To kick off with the increasingly marginalised “mainstream”: the relatively young O2 Academy is first port of call for ultra-super-mega-popstars passing through the city – usually unit-shifters like The Cribs or Paolo Nutini, but the occasional treat turns up e.g. Morrissey or Public Image Ltd.. In addition, the University Union’s Refectory has been drawing huge acts since the ’60s, from Zeppelin to Bloc Party, all presumably impressed with the canteen.

The Cockpit
, a converted air-raid shelter near the train station, will not leave you hungering for faux- alternative touring acts, and if you’re lucky you can glimpse Generation MySpace in their natural habitat as dyed black bangs flail around the dark vodka-and-coke-stickied dancefloor to repeat plays of Rage Against The Machine’s Christmas #1. The Faversham will see medium-profile names come through on occasion, but you will have to put up with a piss-rubbish acoustic and two ill-positioned pillars that bands insist on playing directly behind. It’s also possible to have a good night out at the Fav, so long as you get so drunk that you forget you didn’t have a good night out.

LS6-ward is the Brudenell Social Club, a must-frequent venue that puts on exquisitely selected touring acts and presents as a nice old man’s pub simultaneously. £1.75 pints for the win. The house promoter is 100% on the ball with local and global breakthrough acts, the sound crew are super, and you can kill the inter-band duration or questionable support act in the games room, equipped with cheap table football, pool, snooker, darts, dominoes and novelty pinball.

Entering Nation of Shopkeepers can often be like walking into an issue of Vice, but it regularly plays host to hip blog-hyped acts, and these gigs are often inexplicably free entry (although you do occasionally pay the price of being surrounded by Nathan Barley extras). In the daytime you can flick through a discarded copy of Stool Pigeon and eat nice, pretentious food: hello, brie and avocado burger for £7.50.

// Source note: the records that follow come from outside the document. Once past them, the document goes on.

@[simp] theorem State.modObj_obj (s : State) (k : Nat) (x : SyncObj → SyncObj) : (s.modObj k x).obj k = x (s.obj k) := tget_tset_self _ s.objs _ (x (s.obj k))
theorem State.modObj_obj_other (s : State) {k j : Nat} (x : SyncObj → SyncObj) (h : j ≠ k) : (s.modObj k x).obj j = s.obj j :=
  tget_tset_other _ s.objs _ h
@[simp] theorem State.modObj_core (s : State) (k : Nat) (x : SyncObj → SyncObj) (j : Nat) : (s.modObj k x).core j = s.core j := rfl
@[simp] theorem State.modObj_cluster (s : State) (k : Nat) (x : SyncObj → SyncObj) (j : Nat) : (s.modObj k x).cluster j = s.cluster j := rfl
@[simp] theorem State.modObj_chan (s : State) (k : Nat) (x : SyncObj → SyncObj) (j : Nat) : (s.modObj k x).chan j = s.chan j := rfl
@[simp] theorem State.modObj_fnOf (s : State) (k : Nat) (x : SyncObj → SyncObj) (j : Nat) : (s.modObj k x).fnOf j = s.fnOf j := rfl
@[simp] theorem State.modObj_ctx (s : State) (k : Nat) (x : SyncObj → SyncObj) (j : Nat) : (s.modObj k x).ctx j = s.ctx j := rfl
@[simp] theorem State.modObj_launchOf (s : State) (k : Nat) (x : SyncObj → SyncObj) (j : Nat) : (s.modObj k x).launchOf j = s.launchOf j := rfl
@[simp] theorem State.modObj_slice (s : State) (k : Nat) (x : SyncObj → SyncObj) (j : LineAddr) : (s.modObj k x).slice j = s.slice j := rfl
@[simp] theorem State.modObj_pending (s : State) (k : Nat) (x : SyncObj → SyncObj) : (s.modObj k x).pending = s.pending := rfl
@[simp] theorem State.modObj_hub (s : State) (k : Nat) (x : SyncObj → SyncObj) : (s.modObj k x).hub = s.hub := rfl
@[simp] theorem State.modObj_mem (s : State) (k : Nat) (x : SyncObj → SyncObj) : (s.modObj k x).mem = s.mem := rfl
@[simp] theorem State.modObj_halves (s : State) (k : Nat) (x : SyncObj → SyncObj) : (s.modObj k x).halves = s.halves := rfl
@[simp] theorem State.modObj_upsets (s : State) (k : Nat) (x : SyncObj → SyncObj) : (s.modObj k x).upsets = s.upsets := rfl
@[simp] theorem State.modObj_hostMem (s : State) (k : Nat) (x : SyncObj → SyncObj) : (s.modObj k x).hostMem = s.hostMem := rfl
@[simp] theorem State.modObj_msgs (s : State) (k : Nat) (x : SyncObj → SyncObj) : (s.modObj k x).msgs = s.msgs := rfl
@[simp] theorem State.modObj_signals (s : State) (k : Nat) (x : SyncObj → SyncObj) : (s.modObj k x).signals = s.signals := rfl
@[simp] theorem State.modObj_freeCount (s : State) (k : Nat) (x : SyncObj → SyncObj) : (s.modObj k x).freeCount = s.freeCount := rfl
@[simp] theorem State.modObj_tickets (s : State) (k : Nat) (x : SyncObj → SyncObj) : (s.modObj k x).tickets = s.tickets := rfl
@[simp] theorem State.modObj_cores (s : State) (k : Nat) (x : SyncObj → SyncObj) : (s.modObj k x).cores = s.cores := rfl
@[simp] theorem State.modObj_clusters (s : State) (k : Nat) (x : SyncObj → SyncObj) : (s.modObj k x).clusters = s.clusters := rfl
@[simp] theorem State.modObj_chans (s : State) (k : Nat) (x : SyncObj → SyncObj) : (s.modObj k x).chans = s.chans := rfl
@[simp] theorem State.modObj_fns (s : State) (k : Nat) (x : SyncObj → SyncObj) : (s.modObj k x).fns = s.fns := rfl
@[simp] theorem State.modObj_ctxs (s : State) (k : Nat) (x : SyncObj → SyncObj) : (s.modObj k x).ctxs = s.ctxs := rfl
@[simp] theorem State.modObj_launches (s : State) (k : Nat) (x : SyncObj → SyncObj) : (s.modObj k x).launches = s.launches := rfl
@[simp] theorem State.modObj_lines (s : State) (k : Nat) (x : SyncObj → SyncObj) : (s.modObj k x).lines = s.lines := rfl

The Well (formerly ‘Joseph’s Well’) is on the up, with recent visits from British Sea Power and Keane, as well as its regular solid local bills. Homegrown talent (and often homegrown lack of talent) can be witnessed in smaller live spaces upstairs in the Library and Packhorse pubs, which also provide potential starting points for any budding DIY promoters out there. Royal Park Cellars and The Fenton are regular hotbeds of noisy metal, in suitably small, sweaty rooms. Carpe Diem is fine if you like quantity over quality – they put on bills indiscriminately and without much thought, as well as having circa nine hundred open mic nights per second.

Independent promoters
well worth being spammed by include: Brew, British Wildlife, Default This, Dirty Otter, Fancy Claps, Forest of Sound, Futuresound, Good Folk, Melting Vinyl, Room 237, Royal Park Cellars, Tiger Trap, and you can scout the net for many more.

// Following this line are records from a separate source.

theorem meets_HostTransfers :
    runs cc .nopCommand 0x00 [] (onCtx · id) = true ∧ runs cc .streamFence 0x0F [] (onCtx · id) = true
      ∧ (let l := [(12, 32), (16, 0x1FFFFF0), (32, 5)]
         runs cc .write 0x02 [(12, 32), (16, 0x100), (32, 5)] (onCtx · id) = true
           ∧ ((onCtx (cmd 0x02 .accepted []) id).pinRange 1 0x100 32 true).1 = ([(0, 2 ^ 25, 0)], none)
           ∧ runs cc .write 0x02 l (onCtx · id) = true ∧ ((onCtx (cmd 0x02 .accepted l) id).pinRange 1 0x1FFFFF0 32 true).1.2.isSome = true)
      ∧ runs cc (.copy · [1, 2]) 0x03 [(24, 0x100), (32, 2)] (onCtx · id) = true ∧ runs cc (.copy · [1, 2]) 0x03 [(24, 0x100), (32, 2)] (onCtx · bare) = true
      ∧ (let l := [(12, 1), (16, 0x9000), (24, 0x100), (32, 2)]; let s := onCtx (cmd 0x03 .accepted l) id
         runs cc (.copy · []) 0x03 l (onCtx · id) = true
           ∧ ((s.pinRange 1 0x100 2 false).2.readRange [(0, 2 ^ 25, 0)] 0x100 2).1 = ([0, 0], none, none)) := by decide +kernel
theorem meets_RangeAtRest : RangeAtRest (onCtx (cmd 0x02 .accepted []) id) [(0, 2 ^ 25, 0)] 0x100 2 := by
  intro i hi
  refine ⟨0x100 + i, ?_⟩
  have : i = 0 ∨ i = 1 := by omega
  rcases this with rfl | rfl <;> decide +kernel

/-- Segment number 1 is free: the 2 MiB from 4 GiB are added; one that overlaps segment 0 is bad; number 0 is replaced, and made invalid. -/
def segA : List (Nat × Nat) := [(12, 1), (16, 2 ^ 63 + 2 ^ 26 + 2), (24, 0x2000)]
theorem meets_TranslationCommands :
    runs cc .segment 0x04 segA (onCtx · id) = true ∧ (descSegment (rcd segA)).valid = true
      ∧ State.segmentBad State.reset (ctxT (cmd 0x04 .accepted segA)) 0 1 (rcd segA) = none
      ∧ (let l := [(12, 1), (16, 2 ^ 63 + 2 ^ 26), (24, 0x2000)]
         runs cc .segment 0x04 l (onCtx · id) = true ∧ State.segmentBad State.reset (ctxT (cmd 0x04 .accepted l)) 0 1 (rcd l) = some stInvalidArgument)
      ∧ runs cc .segment 0x04 [(12, 0), (16, 2 ^ 63 + 2 ^ 26 + 2), (24, 0x2000)] (onCtx · id) = true ∧ runs cc .segment 0x04 [(12, 0)] (onCtx · id) = true
      ∧ runs cc .invalidate 0x05 [] (onCtx · id) = true ∧ runs cc .invalidate 0x05 [(16, 0x100), (24, 0x100)] (onCtx · id) = true
      ∧ runs cc .resolve 0x06 [(16, 0x100)] (onCtx · id) = true := by decide +kernel

def own0 (s : State) : State := { s with objs := [(0, { SyncObj.free with alloc := true, owner := 1 })] }
theorem meets_ObjectCommands :
    starts cc (cmd 0x07 .accepted [(13, 0xFF)]) (onCtx (cmd 0x07 .accepted [(13, 0xFF)]) id) = true
      ∧ (ctxT (cmd 0x07 .accepted [])).chset.getLsbD 0 = true ∧ (State.reset.obj 0).alloc = false
      ∧ runs cc .syncAlloc 0x07 [(13, 0xFF)] (onCtx · fun s => { s with ctxs := s.ctxs.map fun c => (c.1, { c.2 with chset := 0 }) }) = true
      ∧ runs cc .syncAlloc 0x07 [(13, 31)] (onCtx · id) = true
      ∧ runs cc .syncFree 0x08 [] (onCtx · own0) = true ∧ runs cc .syncFree 0x08 [] (onCtx · id) = true
      ∧ (own0 State.reset).objStatus 1 0 true = none ∧ State.reset.objStatus 1 0 true = some stInvalidArgument
      ∧ ([(0, Instr.syncOpSet), (1, .syncOpClear), (2, .syncOpTest), (3, .syncOpAdd), (4, .syncOpSetPayload)].all fun p =>
          runs cc p.2 0x09 [(16, p.1)] (onCtx · own0) && runs cc p.2 0x09 [(16, p.1)] (onCtx · id)) = true := by decide +kernel

/-- Group 0 of core 0, whose thread identifiers start at 0, is stopped. -/
def stopped (s : State) : State :=
  { s with cores := [(0, { Core.idle with groups := [(0, { grp0 with waiting := .stopped ⟨0x0A, 0x1000, 3, 0⟩ })], blocks := [(0, blk0)] })], launches := [(1, launch0)] }
/-- Another command of the context is outstanding in stream 1. -/
def nowPlane (s : State) : State :=
  { s with ctxs := s.ctxs.map fun c => (c.1, { c.2 with streams := c.2.streams ++ [(1, str { cmd 0x00 .accepted [] with stamp := 1 })] }) }

theorem meets_SettingsAndExceptions :
    runs cc .monitorArea 0x0A [(16, 0x4000), (24, 4)] (onCtx · id) = true ∧ runs cc .monitorArea 0x0A [(16, 0x4000), (24, 4)] (onCtx · bare) = true
      ∧ runs cc .ctxMode 0x0B [(12, 0x83)] (onCtx · id) = true ∧ runs cc .ctxMode 0x0B [(12, 4)] (onCtx · nowPlane) = true
      ∧ (onCtx (cmd 0x0B .accepted []) nowPlane).busyWith 1 (some 0) = true
      ∧ runs cf .cqSet 0x0C [(13, 31), (14, 10), (16, 0x8000), (24, 1)] (onFn · id) = true ∧ runs cf .cqSet 0x0C [(13, 0), (14, 10), (16, 0x8000), (24, 2)] (onFn · id) = true
      ∧ State.namesContext (onFn (cmd 0x0C .accepted []) id) 0 1 = none ∧ State.namesContext (onFn (cmd 0x0C .accepted []) id) 0 2 ≠ none
      ∧ ([(0, Instr.excActionResume), (1, .excActionEnd), (2, .excActionAbort)].all fun p =>
          runs cc p.2 0x0D [(12, p.1)] (onCtx · stopped) && runs cc p.2 0x0D [(12, p.1)] (onCtx · id)) = true
      ∧ ((onCtx (cmd 0x0D .accepted []) stopped).findStopped 1 0).isSome = true ∧ ((stopped State.reset).core 0).draining110 0 = false := by decide +kernel

/-- Launch records at 0x100: zeros, which fail, and one of a grid of 8 blocks of one group with 32 registers on channel 0. -/
def lrecMem (s : State) : State := { s with mem := [(0x110, 8), (0x114, 1), (0x118, 0x10)] ++ (List.range 6).map (fun i => (0x11C + i, 0xFF)) ++ s.mem }
theorem meets_Launches :
    let x := cmd 0x01 .accepted [(16, 0x100)]
    let read (s : State) := (s.pinRange 1 0x100 128 false).2.readRange [(0, 2 ^ 25, 0)] 0x100 128
    runs cc .launch 0x01 [(16, 0x100)] (onCtx · id) = true ∧ runs cc .launch 0x01 [(16, 0x100)] (onCtx · lrecMem) = true
      ∧ ((onCtx x id).pinRange 1 0x100 128 false).1 = ([(0, 2 ^ 25, 0)], none) ∧ (read (onCtx x lrecMem)).1.2 = (none, none)
      ∧ lrecOk (ctxT x) (read (onCtx x lrecMem)).1.1 = true ∧ lrecOk (ctxT x) (read (onCtx x id)).1.1 = false
      ∧ shares 8 [0, 31] = [(0, 0, 4), (31, 4, 8)] ∧ shares 7 [0, 31] = [(0, 0, 4), (31, 4, 7)] := by decide +kernel

/-- A record of the function stream set, or of context 1: sequence number, tag and opcode, with F in bit 63 of its first 8 bytes. -/
def ready (s : State) : State := { s with hub := { s.hub with ready := true } }
/-- The streams' areas are open: of function 0, and of context 1. -/
def areaOn {α : Type} : Area α := { (Area.off : Area α) with base := 0x10000, enabled := true }
def opened (en : Bool) (s : State) : State :=
  { ready s with fns := s.fns.map fun f => (f.1, { f.2 with storeEn := true, busMaster := en, cq := areaOn }), ctxs := s.ctxs.map fun c => (c.1, { c.2 with cq := areaOn }) }
/-- Context 1's record with a sequence number, a tag and an opcode; the function stream set's with bit 79. -/
def sub (seq tag op : Nat) : BitVec 512 := rcd [(0, seq), (4, tag), (6, op), (8, 1), (24, if op = 0x0E then 448 else 0)]
def subF (seq tag op : Nat) : BitVec 512 := sub seq tag op ||| BitVec.ofNat 512 (2 ^ 79)
def submits (o : BitVec 20) (n : Nat) (e : Bool) (r : BitVec 512) (s : State) : Bool := goes (.commandSubmit 0 o n e r) s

When it comes to nightlife the biggest-bannered establishments are, of course, shiny chain-dives like Oceana, Gatecrasher, Tiger Tiger etc. but since you are reading this I can assume you’re not one to spend the witching hour lying in jock-vomit, with an unfamiliar oompa loopma doll trying to do sex on you. Fab Cafe is a well-located alternative to the above twat-sties, albeit a little too self-conscious in its geekiness, and Santiago now houses many of the alternative clubnights of The Subculture, following its recent tragic demise. Vegan-freegan-queergan-feministarian types should know about the “autonomous, radical social centre” that is The Common Place, a glimpse of whose highly varied events can be seen on their website.

The dwindling proportion of musos wondering “where’s the classical music at, dawg?” should start with the Town Hall, Grand Theatre, and the university’s Clothworkers’ Centenary Concert Hall, for both period and contemporary programmes.